Thursday, April 21, 2016

Miles Ahead - fictional portrait of real life jazz man whose on-screen daemons nearly drown out his music

Miles Ahead - Icon Film Distribution
Miles Ahead is a semi-fictional posthumous biopic of the very real jazz musician Miles Davis that weaves genuine incidents around a cooked up gangster plot that involves a gun-toting chase across a landmark-less New York to recover an overdue master tape of new tunes from record label executives. Since it was Davis who said “play what’s not there”, his ghost can hardly criticise the fantastic plot.

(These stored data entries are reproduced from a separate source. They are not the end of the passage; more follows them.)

-- ==== Sys2Proof/Machine/LoadCmds.lean ====
section
/-! DEFINITION. Load-switch channels: registers, commands, faults of a channel, the supply side (R379-R396). -/
namespace Sys2Proof.Machine
open Sys2Proof

/-! ### Measurements and read-back (R344, R388, R390, R395) -/

/-- Measurements that the block publishes: current in mA and DT of each channel, VLOAD in 10 mV, the 1 s mean in 10 mA; an
off channel carries no current of its own, and its clamp conducts until the load's has decayed (R385-R390). -/
def State.takeMeas (s : State) (meas : List (Nat × Int)) (vload : Int) (mean : Nat) : State :=
  (forEach chanNums (fun n t => t.modChan n fun c =>
    { c with i := if c.on then satN 65535 (nth (0, 0) meas n).1 else 0, dt := (nth (0, 0) meas n).2,
             clamp := c.clamp && decide (0 < (nth (0, 0) meas n).1) }) s).onLoad fun l =>
      { l with vload := clampI (-32768) 32767 vload, itot1s := satN 65535 mean }

/-- The sum of all channel currents in 10 mA (R390). -/
def State.itot (s : State) : Nat := satN 65535 (rdiv ((chanNums.map (fun n => (s.chan n).i)).sum : Nat) 10).toNat

/-- LOAD_CMD as read: of a guard-owned channel the guard's command (R379, R391). -/
def State.cmdWord (s : State) : Nat := maskOf (chanNums.filter (fun n => if s.owned n then bit s.guard.cmd n else bit s.load.cmd n))

/-- Thermal switch-offs within the last 10 s (R386). -/
def State.dtWin (s : State) (n : Nat) : Nat := satN 8 ((s.chan n).dtAt.filter (fun t => decide (s.clock ≤ t + secs 10))).length

/-- LCH_STAT of a channel (R395). -/
def State.chanStat (s : State) (n : Nat) : Nat :=
  let c := s.chan n
  c.stage * 65536 + s.dtWin n * 256 + flag c.on 0 + flag c.oc 1 + flag c.dtOff 2 + flag c.dtLatch 3 + flag c.openLoad 4 +
    flag c.inrush 5 + flag c.clamp 6 + flag (s.owned n) 7

/-- SENSE_OUT in mV: 3.3 V at 1.5 times the rated current, the fault level for a channel at fault (R388). -/
def State.senseOut (s : State) : Nat :=
  let n := wfld s.load.sense 4 0
  let c := s.chan n
  if !bit s.load.sense 7 then 0
  else if c.oc || c.dtOff || c.dtLatch || s.supFlag 3 then 4500
  else if c.on then satN 3300 (rdiv (c.i * 6600 : Nat) (3 * chanRated n : Nat)).toNat
  else 0

/-- A channel record (R344). -/
def State.chanRecord (s : State) (n : Nat) : List Byte :=
  let c := s.chan n
  le 1 (flag c.on 0 + flag (s.cmdWord.testBit n) 1 + flag (bit s.load.pins n) 2 + flag (s.owned n) 3 + flag c.oc 4 +
    flag c.dtLatch 5 + flag c.openLoad 6) ++ le 1 (s.profile n) ++ le 2 (rdiv c.i 10).toNat ++ leI 2 c.dt ++ le 2 0

/-- LCH_COUNT as it stands. -/
def Chan.count (c : Chan) : Nat := c.ocTrips * 65536 + c.dtOffs

/-- LCH_COUNT is about to count (R9). -/
def Chan.mark (c : Chan) (clock : Nat) : Chan := { c with cntOld := noteOld clock c.cntOld c.count }

/-- A LOAD_EVENT bit sets (R9, R395). -/
def State.loadEvent (s : State) (i : Nat) : State :=
  s.onLoad fun l => { l with event := putBit l.event i true, evNew := noteBits s.clock l.evNew (2 ^ i) }

/-- A register of the load block as read (R395). -/
def State.loadValue (s : State) (off : Nat) : Word :=
  let n := (off - 0x100) / 0x10
  let c := s.chan n
  BitVec.ofNat 32 (
    if 0x100 ≤ off then
      match off % 0x10 with
      | 0x0 => (s.chanCfg n).toNat
      | 0x4 => ux 16 c.dt * 65536 + c.i
      | 0x8 => s.chanStat n
      | _ => rcShown s.clock c.cntOld c.count
    else
      match off with
      | 0x00 => s.cmdWord
      | 0x04 => maskOf (chanNums.filter (fun n => (s.chan n).on))
      | 0x08 => s.load.pins.toNat
      | 0x0C => maskOf (chanNums.filter s.owned)
      | 0x10 => ux 16 s.load.vload * 65536 + s.load.sup.toNat
      | 0x14 => s.load.itot1s * 65536 + s.itot
      | 0x18 => s.load.sense.toNat
      | _ => s.load.event.toNat)

/-- What reading a register does: LCH_COUNT clears (R9, R395). -/
def State.loadAfter (s : State) (off : Nat) : State :=
  if 0x100 ≤ off ∧ off % 0x10 = 0xC then s.modChan ((off - 0x100) / 0x10) fun c =>
    let w := rcLeft s.clock c.cntOld c.count
    { c with ocTrips := w / 65536, dtOffs := w % 65536, cntOld := rcNote s.clock c.cntOld }
  else s

/-- The offsets of the load block's map (R395). -/
def loadKnown (off : Nat) : Bool := decide (off % 4 = 0) && (decide (off ≤ 0x1C) || decide (0x100 ≤ off ∧ off < 0x280))

/-- LOAD_READ, with the measurements that the block publishes at that moment (R343, R388, R395). -/
def execLoadRead (rq : Rq) (off count : Nat) (meas : List (Nat × Int)) (vload : Int) (mean : Nat) (s : State) :
    Host.Outcome State Fault Refusal :=
  regRead rq 0x0A00 off count loadKnown State.loadValue State.loadAfter (s.takeMeas meas vload mean)

/-- CH_STATUS: the 24 channel records, with the measurements of that moment (R343, R344, R388). -/
def execChStatus (rq : Rq) (meas : List (Nat × Int)) (vload : Int) (mean : Nat) (s : State) : Host.Outcome State Fault Refusal :=
  readCmd rq 0x0A03 .zero (fun _ => []) (fun s => chanNums.flatMap s.chanRecord) (s.takeMeas meas vload mean)

/-! ### Commands and latches (R379, R380, R384, R391) -/

/-- The CMD bits change: a change from 0 to 1 clears the channel's latches, but for one that sets in the same tick; guard-owned
channels' bits stand (R379, R384, R394). -/
def State.setCmd (s : State) (cmd : Nat) : State :=
  let ups := chanNums.filter (fun n => !s.owned n && cmd.testBit n && !bit s.load.cmd n)
  let s1 := forEach (ups.filter (fun n => decide ((s.chan n).latchAt ≠ some s.clock))) (fun n t => t.modChan n Chan.unlatch) s
  s1.onLoad fun l => { l with cmd := BitVec.ofNat 24 (maskOf (chanNums.filter (fun n => if s.owned n then bit l.cmd n else cmd.testBit n))) }

/-- A write to guard-owned channels is refused whole, PARAM being the mask of guard-owned channels, and logged with the
mask of those it touches (R25, R326, R391, R394, R396). -/
def State.guardOwned (s : State) (rq : Rq) (op mask : Nat) : State :=
  (s.raise 0x0A0C [mask % 65536, mask / 65536]).refuse rq op ⟨0x0A01, 0, maskOf (chanNums.filter s.owned)⟩

/-- The guard-owned channels of a mask. -/
def State.ownedOf (s : State) (mask : Nat) : Nat := maskOf (chanNums.filter (fun n => s.owned n && mask.testBit n))

/-- SET_OUTPUTS (R343, R379, R380, R394). -/
def execSetOutputs (rq : Rq) (mask value : Nat) (s : State) : Host.Outcome State Fault Refusal :=
  .next (mailbox rq 0x0A02 .zero csovt (fun s =>
    checked rq 0x0A02 [(decide (mask < 2 ^ 24), outOfRange 0), (decide (value < 2 ^ 24), outOfRange 4)] (fun s =>
      if s.ownedOf mask ≠ 0 then s.guardOwned rq 0x0A02 (s.ownedOf mask)
      else checked rq 0x0A02
        [(chanNums.all (fun n => !mask.testBit n || !value.testBit n || decide (s.profile n ≠ 0)), outOfRange 4)]
        (fun s => ((s.setCmd (maskOf (chanNums.filter (fun n => if mask.testBit n then value.testBit n else bit s.load.cmd n)))).applyChannels
          chanNums).ok rq 0x0A02 []) s) s) s)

Don Cheadle plays the jazz social musician whose trumpet fingering can’t keep up in an opening scene but is much better throughout the rest of the 100 minute film. (Cheadle played saxophone as a child and learned to play the trumpet for this film that he stars in, directed and helped write.)

Miles Ahead - Icon Film Distribution
The story begins at the end of five years of silence in which the artist has gone to ground. The messy interior of his apartment, littered with bottles, music manuscript paper and paintings is convincing. Add to this Obi-Wan Kenobi with longer hair, playing a Rolling Stone journalist Dave Brill who inveigles his way into Davis’ house and Davis’ life in order to write an article that will blow open the mystery of the reclusive legend.

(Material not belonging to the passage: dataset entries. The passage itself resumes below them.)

-- ==== Sys2Proof/Machine/RecordsCmds.lean ====
section
/-! DEFINITION. The event log, the carry counters, non-volatile memory and the power-fail flush (chapter 15). -/
namespace Sys2Proof.Machine
open Sys2Proof

/-! ### Records of the log (R425, R428-R431) -/

/-- The number after a sequence number; after 0xFFFFFFFF it is 1 (R428). -/
def nextSeqOf (n : Nat) : Nat := if 0xFFFFFFFF ≤ n then 1 else n + 1

/-- The records of the tail that are not yet in flash (R429). -/
def Records.unprogrammed (r : Records) : List Rec :=
  match r.flash.getLast? with
  | none => r.tail
  | some f =>
    match r.tail.dropWhile (fun e => decide (e.seq ≠ f.seq)) with
    | [] => r.tail
    | _ :: rest => rest

/-- Every record the log holds, oldest first. -/
def Records.log (r : Records) : List Rec := r.flash ++ r.unprogrammed

/-- OLDEST: the oldest record held, or the next number where the log holds none (R431, R432). -/
def Records.oldest (r : Records) : Nat := (r.log.head?.map Rec.seq).getD r.nextSeq

/-- The 32 bytes of a record; the CRC covers the first 28 (R425). -/
def Rec.bytes (e : Rec) : List Byte :=
  let b := le 4 e.seq ++ le 2 e.ev.code ++ le 1 (sevSrcByte e.ev.code) ++ le 1 0 ++ le 4 e.optime ++ le 4 e.pcycle ++
    le 2 e.rep ++ ((padTo 5 0 e.ev.params).flatMap (fun p => le 2 p))
  b ++ le 4 (crc32c b)

/-- The EVENT notification of a record at or above the notification severity (R293, R430). -/
def State.notifyEvent (s : State) (e : Rec) : State :=
  s.when (decide (s.recs.notifySev ≤ severity e.ev.code) && decide (s.sys.run = .running)) (·.notify 0 0x0CF0 e.bytes)

/-- The newest record is closed; a record that closes with repeats is notified again (R430). -/
def State.closeOpen (s : State) : State :=
  match s.recs.tail.getLast? with
  | none => s
  | some e =>
    if e.closed then s
    else
      (s.onRecs fun r => { r with tail := r.tail.dropLast ++ [{ e with closed := true }] }).when (decide (0 < e.rep))
        (·.notifyEvent { e with closed := true })

/-- An event identical to the open record adds 1 to its REPEAT, and closes it at 65,535 (R430). -/
def State.mergeEvent (s : State) (e : Rec) : State :=
  let e1 := { e with rep := sat16 (e.rep + 1) }
  (s.onRecs fun r => { r with tail := r.tail.dropLast ++ [e1] }).when (decide (65535 ≤ e1.rep)) (·.closeOpen)

/-- An event becomes a new record of the tail with the next number and the time of its occurrence; the tail keeps its newest 256
(R425, R428-R430). -/
def State.newRecord (s : State) (v : Ev) (at_ : Nat × Nat) : State :=
  let s1 := s.closeOpen
  let e : Rec := ⟨s1.recs.nextSeq, v, at_.1, at_.2, 0, false⟩
  let s2 := s1.onRecs fun r =>
    let t := r.tail ++ [e]
    { r with tail := t.drop (t.length - 256), nextSeq := nextSeqOf r.nextSeq }
  (s2.notifyEvent e).when (decide (s.recs.wakeSev ≤ severity v.code)) (·.wake 3)

/-- An event reaches the MRAM tail: it merges into the open record, or becomes a new one (R429, R430). -/
def State.tailWrite (s : State) (v : Ev) (at_ : Nat × Nat) : State :=
  match s.recs.tail.getLast? with
  | some e => if e.closed = false ∧ e.ev = v then s.mergeEvent e else s.newRecord v at_
  | none => s.newRecord v at_

/-- The tail has room for a record that is not yet in flash (R429). -/
def State.tailRoom (s : State) : Bool := decide (s.recs.unprogrammed.length < 256)

/-- EVENT_TAIL_WRITE: the event at the head of the queue is written to the tail (R428-R430). -/
def execEventTailWrite (s : State) : Host.Outcome State Fault Refusal :=
  match s.recs.queue with
  | [] => .next s
  | v :: rest =>
    onlyIf (s.tailRoom && decide (s.sys.run = .running ∨ s.sys.run = .recovery)) (fun s =>
      (s.onRecs fun r => { r with queue := rest, queueAt := r.queueAt.drop 1 }).tailWrite v (nth s.recs.stamp s.recs.queueAt 0)) s

/-- The whole queue goes to the tail, as far as it has room (R437, R440). -/
def State.drainQueue (s : State) : State :=
  forEach (s.recs.queue.zip (padTo s.recs.queue.length s.recs.stamp s.recs.queueAt))
    (fun e t => t.when t.tailRoom (·.tailWrite e.1 e.2)) (s.onRecs fun r => { r with queue := [], queueAt := [] })

/-- Record slots of the log region (R420). -/
def logSlots : Nat := 1056768

/-- Closed records are programmed to flash; where the region is full its oldest block of 8,192 is erased first
(R429, R431). -/
def Records.program (r : Records) (es : List Rec) : Records :=
  let room := decide (r.flash.length + es.length ≤ logSlots)
  { r with flash := (if room then r.flash else r.flash.drop 8192) ++ es }

/-- LOG_PAGE_PROGRAM: 128 closed records of the tail become one flash page; no program starts in hold-up
(R429, R431, R437). -/
def execLogPageProgram (s : State) : Host.Outcome State Fault Refusal :=
  let es := s.recs.unprogrammed.filter Rec.closed
  onlyIf (decide (128 ≤ es.length) && !s.sys.holdup) (·.onRecs (·.program (es.take 128))) s

/-- FLASH_BLOCK_RETIRED: a block is replaced from the spares with its event; with none left the region's writes have
failed, which is raised once (R424). -/
def execFlashBlockRetired (region block : Nat) (s : State) : Host.Outcome State Fault Refusal :=
  if 0 < s.recs.spare then
    .next ((s.onRecs fun r => { r with spare := r.spare - 1 }).raise 0x0C07
      [region, (block % 65536 : Nat), (sat16 (s.recs.spare - 1) : Nat)])
  else if s.recs.nvFailed.contains region then .next s
  else .next ((s.onRecs fun r => { r with nvFailed := insN region r.nvFailed }).raise 0x0C09 [region])

/-- OPERATING_TIME_COUNT: once a second with VMAIN present (R433, R434). -/
def execOperatingTimeCount (s : State) : Host.Outcome State Fault Refusal :=
  onlyIf (s.power.vmain && !s.sys.holdup) (·.count 0 0 0 1) s

/-! ### Reading the log (R345, R432) -/

/-- SEQ_GONE (R326). -/
def State.seqGone (s : State) : Refuse := ⟨0x0C01, 0, s.recs.oldest⟩

/-- LOG_STATE (R345, R432). -/
def execLogState (rq : Rq) (s : State) : Host.Outcome State Fault Refusal :=
  readCmd rq 0x0C00 .zero (fun _ => []) (fun s => le 4 s.recs.oldest ++ le 4 s.recs.newest ++ le 8 0) s

/-- The records from a position on. -/
def Records.fromSeq (r : Records) (pos : Nat) : List Rec := r.log.filter (fun e => !seqOlder e.seq pos)

/-- The bytes of a record as it is read: one that has left the tail and fails its CRC in flash comes with CODE 0xFFFF and
the bytes as read (R432). -/
def Records.delivered (r : Records) (bad : List (Nat × List Byte)) (e : Rec) : List Byte :=
  if r.tail.any (fun t => decide (t.seq = e.seq)) then e.bytes
  else
    match bad.find? (fun b => decide (b.1 = e.seq)) with
    | some b => let l := padTo 32 0 b.2; l.take 4 ++ le 2 0xFFFF ++ l.drop 6
    | none => e.bytes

If you’re at all tired, there’s a good chance that the constant jazz lullaby will help you drift off to sleep. A gunshot or two will awaken you, but no significant plot points will have been lost. The story visibly lurches between the mobster storyline and flashbacks that give viewers a glimpse of the messed up jazz world.
“Oh come on man. This is nuts, man.”

Miles Ahead - Icon Film Distribution
It’s a portrait of a talented musician who lived life with a wild abandon and who tried to control everybody around him while exhibiting a complete lack of self control. The virtuoso quality of his playing doesn’t redeem his violence, philandering, wife beating (Frances played by Emayatzy Corinealdi) and drug taking. And none of those add to the enjoyment of the film.

The final scene enigmatically jumps to a present day concert with Cheadle’s Davis playing with a band. It’s probably a reminder that Davies went on to create and play beyond the period covered by the film … and the #socialmusic hashtag-emblazoned waistcoat that Cheadle wears implicitly refers to the crowdsourced fundraising that part-financed the film.

The music really is very good though. But not enough to redeem the movie.

Miles Ahead is being screened at the Queen Film’s Theatre between Friday 22 April and Thursday 5 May.